Ethylene dibromide (1,2-dibromoethane, EDB) is a highly toxic halogenated hydrocarbon historically used as a lead scavenger in gasoline and as a grain/fruit fumigant. Acute poisoning is rare but carries an extremely high mortality rate, with most reported cases resulting in death from multiorgan failure (hepatic, renal) and intractable metabolic acidosis. [1-2] There is no specific antidote; management is entirely supportive. [2-3]
1. History
- Route of exposure: ingestion (suicidal, accidental), inhalation (occupational, confined spaces), or dermal contact [4]
- Timing of exposure, duration, estimated volume/concentration
- Occupational context: fumigation work, grain storage, chemical tank cleaning, leaded gasoline handling [1][4]
- Intentional vs. accidental exposure
- Symptom onset: nausea, vomiting, diarrhea, abdominal pain (ingestion); cough, dyspnea, chest tightness (inhalation); skin blistering (dermal) [4]
- Progression: initial GI/respiratory symptoms → CNS depression → hepatorenal failure over 12–72 hours [1-2]

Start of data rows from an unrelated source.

/-! ### The hold bound and the touch bound (R217, R266) -/

/-- Mean of a per-bar figure over a cycle of `n` bars. -/
def cycleMean (n : Nat) (f : Nat → Nat) : ℚ := (((List.range n).map f).sum : ℚ) / n

/-- Bars after which both the channel's tables and the engine track repeat. -/
def VariantTab.common (t : VariantTab) (c : Nat) : Nat := Nat.lcm (t.cycle c) t.engIndex.length

/-- Quads that voices of a kind hold on a channel in a bar; rests are not counted. -/
def Score.heldQuads (g : Score) (t : VariantTab) (c b : Nat) (k : VoiceKind) : Nat :=
  ((g.barTable t c b).quads.filter fun o => match o with
    | .voice v => (t.voice c v).kind = k
    | _ => false).length

/-- Bytes a channel's voices of a pass's kind can move in a bar, within the pass that names it (R48, R217). -/
def Score.passBytes (g : Score) (t : VariantTab) (c b : Nat) (k : PassKind) : Nat :=
  match (g.engine t b).copy.find? fun p => p.kind = k && bitAt p.mask c with
  | none => 0
  | some p => min p.bytes (128 * g.heldQuads t c (b % t.cycle c) k.voice)

/-- PROGRAM budgets of a bar on the NAND channels in service. -/
def State.programs (s : State) (e : EngineRec) : Nat :=
  (nandChannels.map fun n => if s.get (Reg.NCH_STAT_STATE n) = 1 then
    ((List.range 2).map fun w => if (e.window n w).cls = .program then (e.window n w).budget else 0).sum else 0).sum

/-- b_min of R217. -/
def State.bMin (s : State) : ℚ :=
  let g := s.seq.play
  let caps := (g.sets.filter fun x => x.1 ≠ saveIndex).flatMap fun x =>
    let t := x.2
    let l := t.engIndex.length
    let xts := cycleMean l fun b => 62144 * (g.engine t b).engines .encryptStream
    let prog := cycleMean l fun b => 57344 * s.programs (g.engine t b)
    xts :: prog :: g.channels.map fun c => cycleMean (t.common c) fun b => g.passBytes t c b .stream
  let cap := s.get Reg.TILE_STREAM_CTL_EXP_CAP_MBS
  let caps := if cap = 0 then caps else caps ++ [(cap : ℚ) * 39 / 10]
  (caps.min?).getD 0

/-- T_hold in bars; none where it is unbounded (R217). -/
def State.holdBars (s : State) : Option Nat :=
  let b := s.bMin
  if b = 0 then none else some (256 + ⌈(s.margin * 65536 : ℚ) / b⌉.toNat + 2)

/-- Bars from a start bar until the running total of a per-bar figure reaches `need`; none within `fuel` bars. -/
def barsUntil (f : Nat → Nat) : Nat → Nat → Nat → Nat → Option Nat
  | 0, _, _, _ => none
  | fuel + 1, b, n, need =>
    if need ≤ f b then some (n + 1) else barsUntil f fuel (b + 1) (n + 1) (need - f b)

/-- The largest such span over every start bar of a cycle; none where one never ends. -/
def worstSpan (cyc : Nat) (f : Nat → Nat) (need : Nat) : Option Nat :=
  let total := ((List.range cyc).map f).sum
  if total = 0 then none else
    let fuel := cyc * (need / total + 2)
    (List.range cyc).foldl (fun m b => match m, barsUntil f fuel b 0 need with
      | some a, some x => some (max a x)
      | _, _ => none) (some 0)

/-- The largest of a list of spans; none where one is unbounded. -/
def worstOf (l : List (Option Nat)) : Option Nat :=
  l.foldl (fun m x => match m, x with
    | some a, some b => some (max a b)
    | _, _ => none) (some 0)

/-- T_touch in bars; none where it is unbounded (R266). G counts the bars before the one in which the 8th budget opens. -/
def State.touchBars (s : State) : Option Nat :=
  let g := s.seq.play
  let sets := g.sets.filter fun x => x.1 ≠ saveIndex
  let nch := nandChannels.filter (bitAt g.nchMask)
  let reads := fun (w : NandWindow) => if w.cls = .read then w.budget else 0
  let slots := fun (w : NandWindow) => if w.cls = .read then w.length else 0
  let perNand := fun (f : NandWindow → Nat) need => worstOf (sets.flatMap fun x => nch.map fun n =>
    worstSpan x.2.engIndex.length (fun b => f ((g.engine x.2 b).window n 0) + f ((g.engine x.2 b).window n 1)) need)
  let y := worstOf (sets.flatMap fun x => g.channels.map fun c =>
    worstSpan (x.2.cycle c) (fun b => 128 * g.heldQuads x.2 c (b % x.2.cycle c) .restore) (16 * 65536))
  match perNand reads 8, perNand slots 65536, y with
  | some a, some x, some y => some (1 + (a - 1) + 77 + 12 + x + (1 + y))
  | _, _, _ => none

/-- Publish T_hold and T_touch; 0x163 where T_touch changes (R217, R266). -/
def State.publishBounds (s : State) : State :=
  let s := s.set Reg.TILE_HOLD_BOUND_MARGIN s.margin
  let s := s.set Reg.TILE_HOLD_BOUND_BOUND_US (match s.holdBars with
    | some b => min (barsUs b) 524286
    | none => 524287)
  let old := s.get Reg.TILE_TOUCH_BOUND_BOUND_US
  let s := match s.touchBars with
    | some b => (s.set Reg.TILE_TOUCH_BOUND_BARS (min b 65534)).set Reg.TILE_TOUCH_BOUND_BOUND_US (min (barsUs b) 65534)
    | none => (s.set Reg.TILE_TOUCH_BOUND_BARS 65535).set Reg.TILE_TOUCH_BOUND_BOUND_US 65535
  let new := s.get Reg.TILE_TOUCH_BOUND_BOUND_US
  if old = new then s else s.raise 0x163 [d2 old, d2 new]

end Sys2Proof.Machine
end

- Important negatives: co-ingestants, ethanol use (may modulate metabolism), fasting state (enhances hepatotoxicity) [5]
2. Alarm Features
- Altered mental status or rapid loss of consciousness (especially after inhalation in confined spaces) [1]
- Intractable metabolic acidosis — hallmark of severe poisoning and poor prognosis [1-2]
- Oliguria/anuria suggesting acute renal failure
- Coagulopathy or DIC
- Rapidly rising transaminases indicating fulminant hepatic necrosis
- Seizures or cardiovascular collapse
- Any ingestion of concentrated EDB should be treated as potentially lethal — as little as 3 mL of concentrated EDB has caused multiorgan failure [2]
3. Medications
- No specific antidote exists [3]
- N-acetylcysteine (NAC): Theoretical benefit as a glutathione precursor; in vitro data show NAC partially prevents glutathione depletion and lipid peroxidation caused by EDB. Consider empiric use given the mechanism of toxicity (glutathione depletion → hepatocellular necrosis), analogous to acetaminophen poisoning protocols [6-8]
- Avoid hepatotoxic medications and drugs metabolized via CYP2E1 (e.g., ethanol, isoniazid), which may potentiate toxicity [9]
- Avoid alpha-adrenergic agonists (e.g., phenylephrine), which have been shown to potentiate EDB nephrotoxicity in animal models [10]
- Disulfiram and cyanamide (aldehyde dehydrogenase inhibitors) increase susceptibility to EDB toxicity [11]
- Standard antiemetics, vasopressors, and sedatives as needed for supportive care
4. Diet
- NPO in the acute setting
- Fasting state enhances EDB hepatotoxicity in animal models — early nutritional support may be beneficial once GI tract is functional [5]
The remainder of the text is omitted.